Range to output from the entries below: the line containing "s.tsm := by rw [State.setReg]" through the line containing "s.inHand := by rw [State.setReg]". Set it down exactly, ends included, nothing else.

=== Begin Enclosure ===

-- ==== Sys2Proof/Laws/State.lean ====
section
/-!
SUPPORT. Laws of the state: what the named updates of registers and of the free-value counter leave in each field of
`State`, and what a register or a field reads as after them.
-/
namespace Sys2Proof.Machine

@[simp] theorem State.setReg_pending (s : State) (r : RegId) (i v : Nat) : (s.setReg r i v).pending = s.pending := by rw [State.setReg]
@[simp] theorem State.setReg_rwsNew (s : State) (r : RegId) (i v : Nat) : (s.setReg r i v).rwsNew = s.rwsNew := by rw [State.setReg]
@[simp] theorem State.setReg_rwsLatched (s : State) (r : RegId) (i v : Nat) : (s.setReg r i v).rwsLatched = s.rwsLatched := by rw [State.setReg]
@[simp] theorem State.setReg_rweNew (s : State) (r : RegId) (i v : Nat) : (s.setReg r i v).rweNew = s.rweNew := by rw [State.setReg]
@[simp] theorem State.setReg_rweLatched (s : State) (r : RegId) (i v : Nat) : (s.setReg r i v).rweLatched = s.rweLatched := by rw [State.setReg]
@[simp] theorem State.setReg_rwsLate (s : State) (r : RegId) (i v : Nat) : (s.setReg r i v).rwsLate = s.rwsLate := by rw [State.setReg]
@[simp] theorem State.setReg_rweLate (s : State) (r : RegId) (i v : Nat) : (s.setReg r i v).rweLate = s.rweLate := by rw [State.setReg]
@[simp] theorem State.setReg_cave (s : State) (r : RegId) (i v : Nat) : (s.setReg r i v).cave = s.cave := by rw [State.setReg]
@[simp] theorem State.setReg_own (s : State) (r : RegId) (i v : Nat) : (s.setReg r i v).own = s.own := by rw [State.setReg]
@[simp] theorem State.setReg_fillQ (s : State) (r : RegId) (i v : Nat) : (s.setReg r i v).fillQ = s.fillQ := by rw [State.setReg]
@[simp] theorem State.setReg_blk (s : State) (r : RegId) (i v : Nat) : (s.setReg r i v).blk = s.blk := by rw [State.setReg]
@[simp] theorem State.setReg_flows (s : State) (r : RegId) (i v : Nat) : (s.setReg r i v).flows = s.flows := by rw [State.setReg]
@[simp] theorem State.setReg_qEnqs (s : State) (r : RegId) (i v : Nat) : (s.setReg r i v).qEnqs = s.qEnqs := by rw [State.setReg]
@[simp] theorem State.setReg_cal (s : State) (r : RegId) (i v : Nat) : (s.setReg r i v).cal = s.cal := by rw [State.setReg]
@[simp] theorem State.setReg_cap (s : State) (r : RegId) (i v : Nat) : (s.setReg r i v).cap = s.cap := by rw [State.setReg]
@[simp] theorem State.setReg_orders (s : State) (r : RegId) (i v : Nat) : (s.setReg r i v).orders = s.orders := by rw [State.setReg]
@[simp] theorem State.setReg_orderSeq (s : State) (r : RegId) (i v : Nat) : (s.setReg r i v).orderSeq = s.orderSeq := by rw [State.setReg]
@[simp] theorem State.setReg_rank (s : State) (r : RegId) (i v : Nat) : (s.setReg r i v).rank = s.rank := by rw [State.setReg]
@[simp] theorem State.setReg_sentArmed (s : State) (r : RegId) (i v : Nat) : (s.setReg r i v).sentArmed = s.sentArmed := by rw [State.setReg]
@[simp] theorem State.setReg_sentFree (s : State) (r : RegId) (i v : Nat) : (s.setReg r i v).sentFree = s.sentFree := by rw [State.setReg]
@[simp] theorem State.setReg_credits (s : State) (r : RegId) (i v : Nat) : (s.setReg r i v).credits = s.credits := by rw [State.setReg]
@[simp] theorem State.setReg_curds (s : State) (r : RegId) (i v : Nat) : (s.setReg r i v).curds = s.curds := by rw [State.setReg]
@[simp] theorem State.setReg_gone (s : State) (r : RegId) (i v : Nat) : (s.setReg r i v).gone = s.gone := by rw [State.setReg]
@[simp] theorem State.setReg_traces (s : State) (r : RegId) (i v : Nat) : (s.setReg r i v).traces = s.traces := by rw [State.setReg]
@[simp] theorem State.setReg_images (s : State) (r : RegId) (i v : Nat) : (s.setReg r i v).images = s.images := by rw [State.setReg]
@[simp] theorem State.setReg_cores (s : State) (r : RegId) (i v : Nat) : (s.setReg r i v).cores = s.cores := by rw [State.setReg]
@[simp] theorem State.setReg_bmus (s : State) (r : RegId) (i v : Nat) : (s.setReg r i v).bmus = s.bmus := by rw [State.setReg]
@[simp] theorem State.setReg_vm (s : State) (r : RegId) (i v : Nat) : (s.setReg r i v).vm = s.vm := by rw [State.setReg]
@[simp] theorem State.setReg_tsm (s : State) (r : RegId) (i v : Nat) : (s.setReg r i v).tsm = s.tsm := by rw [State.setReg]
@[simp] theorem State.setReg_tchans (s : State) (r : RegId) (i v : Nat) : (s.setReg r i v).tchans = s.tchans := by rw [State.setReg]
@[simp] theorem State.setReg_bad (s : State) (r : RegId) (i v : Nat) : (s.setReg r i v).bad = s.bad := by rw [State.setReg]
@[simp] theorem State.setReg_errs (s : State) (r : RegId) (i v : Nat) : (s.setReg r i v).errs = s.errs := by rw [State.setReg]
@[simp] theorem State.setReg_inHand (s : State) (r : RegId) (i v : Nat) : (s.setReg r i v).inHand = s.inHand := by rw [State.setReg]
@[simp] theorem State.setReg_merges (s : State) (r : RegId) (i v : Nat) : (s.setReg r i v).merges = s.merges := by rw [State.setReg]
@[simp] theorem State.setReg_scrubLines (s : State) (r : RegId) (i v : Nat) : (s.setReg r i v).scrubLines = s.scrubLines := by rw [State.setReg]
@[simp] theorem State.setReg_engs (s : State) (r : RegId) (i v : Nat) : (s.setReg r i v).engs = s.engs := by rw [State.setReg]
@[simp] theorem State.setReg_pxs (s : State) (r : RegId) (i v : Nat) : (s.setReg r i v).pxs = s.pxs := by rw [State.setReg]
@[simp] theorem State.setReg_streams (s : State) (r : RegId) (i v : Nat) : (s.setReg r i v).streams = s.streams := by rw [State.setReg]
@[simp] theorem State.setReg_gates (s : State) (r : RegId) (i v : Nat) : (s.setReg r i v).gates = s.gates := by rw [State.setReg]
@[simp] theorem State.setReg_dmas (s : State) (r : RegId) (i v : Nat) : (s.setReg r i v).dmas = s.dmas := by rw [State.setReg]
@[simp] theorem State.setReg_dmaJobs (s : State) (r : RegId) (i v : Nat) : (s.setReg r i v).dmaJobs = s.dmaJobs := by rw [State.setReg]
@[simp] theorem State.setReg_sentWrites (s : State) (r : RegId) (i v : Nat) : (s.setReg r i v).sentWrites = s.sentWrites := by rw [State.setReg]
@[simp] theorem State.setReg_tm (s : State) (r : RegId) (i v : Nat) : (s.setReg r i v).tm = s.tm := by rw [State.setReg]
@[simp] theorem State.setReg_mg (s : State) (r : RegId) (i v : Nat) : (s.setReg r i v).mg = s.mg := by rw [State.setReg]
@[simp] theorem State.setReg_fh (s : State) (r : RegId) (i v : Nat) : (s.setReg r i v).fh = s.fh := by rw [State.setReg]
@[simp] theorem State.setReg_lr (s : State) (r : RegId) (i v : Nat) : (s.setReg r i v).lr = s.lr := by rw [State.setReg]
@[simp] theorem State.setReg_wire (s : State) (r : RegId) (i v : Nat) : (s.setReg r i v).wire = s.wire := by rw [State.setReg]
@[simp] theorem State.setReg_fab (s : State) (r : RegId) (i v : Nat) : (s.setReg r i v).fab = s.fab := by rw [State.setReg]
@[simp] theorem State.setReg_lanes (s : State) (r : RegId) (i v : Nat) : (s.setReg r i v).lanes = s.lanes := by rw [State.setReg]
@[simp] theorem State.setReg_pw (s : State) (r : RegId) (i v : Nat) : (s.setReg r i v).pw = s.pw := by rw [State.setReg]
@[simp] theorem State.setReg_kp (s : State) (r : RegId) (i v : Nat) : (s.setReg r i v).kp = s.kp := by rw [State.setReg]
@[simp] theorem State.setReg_bt (s : State) (r : RegId) (i v : Nat) : (s.setReg r i v).bt = s.bt := by rw [State.setReg]
@[simp] theorem State.setReg_mgmtKey (s : State) (r : RegId) (i v : Nat) : (s.setReg r i v).mgmtKey = s.mgmtKey := by rw [State.setReg]
@[simp] theorem State.setReg_hostOut (s : State) (r : RegId) (i v : Nat) : (s.setReg r i v).hostOut = s.hostOut := by rw [State.setReg]
@[simp] theorem State.setReg_msixOut (s : State) (r : RegId) (i v : Nat) : (s.setReg r i v).msixOut = s.msixOut := by rw [State.setReg]
@[simp] theorem State.setReg_replies (s : State) (r : RegId) (i v : Nat) : (s.setReg r i v).replies = s.replies := by rw [State.setReg]
@[simp] theorem State.setReg_reads (s : State) (r : RegId) (i v : Nat) : (s.setReg r i v).reads = s.reads := by rw [State.setReg]
@[simp] theorem State.setReg_flr (s : State) (r : RegId) (i v : Nat) : (s.setReg r i v).flr = s.flr := by rw [State.setReg]
@[simp] theorem State.setReg_freeCtr (s : State) (r : RegId) (i v : Nat) : (s.setReg r i v).freeCtr = s.freeCtr := by rw [State.setReg]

=== End Enclosure ===

▸ **EXERCISE ANSWER**:
@[simp] theorem State.setReg_tsm (s : State) (r : RegId) (i v : Nat) : (s.setReg r i v).tsm = s.tsm := by rw [State.setReg]
@[simp] theorem State.setReg_tchans (s : State) (r : RegId) (i v : Nat) : (s.setReg r i v).tchans = s.tchans := by rw [State.setReg]
@[simp] theorem State.setReg_bad (s : State) (r : RegId) (i v : Nat) : (s.setReg r i v).bad = s.bad := by rw [State.setReg]
@[simp] theorem State.setReg_errs (s : State) (r : RegId) (i v : Nat) : (s.setReg r i v).errs = s.errs := by rw [State.setReg]
@[simp] theorem State.setReg_inHand (s : State) (r : RegId) (i v : Nat) : (s.setReg r i v).inHand = s.inHand := by rw [State.setReg]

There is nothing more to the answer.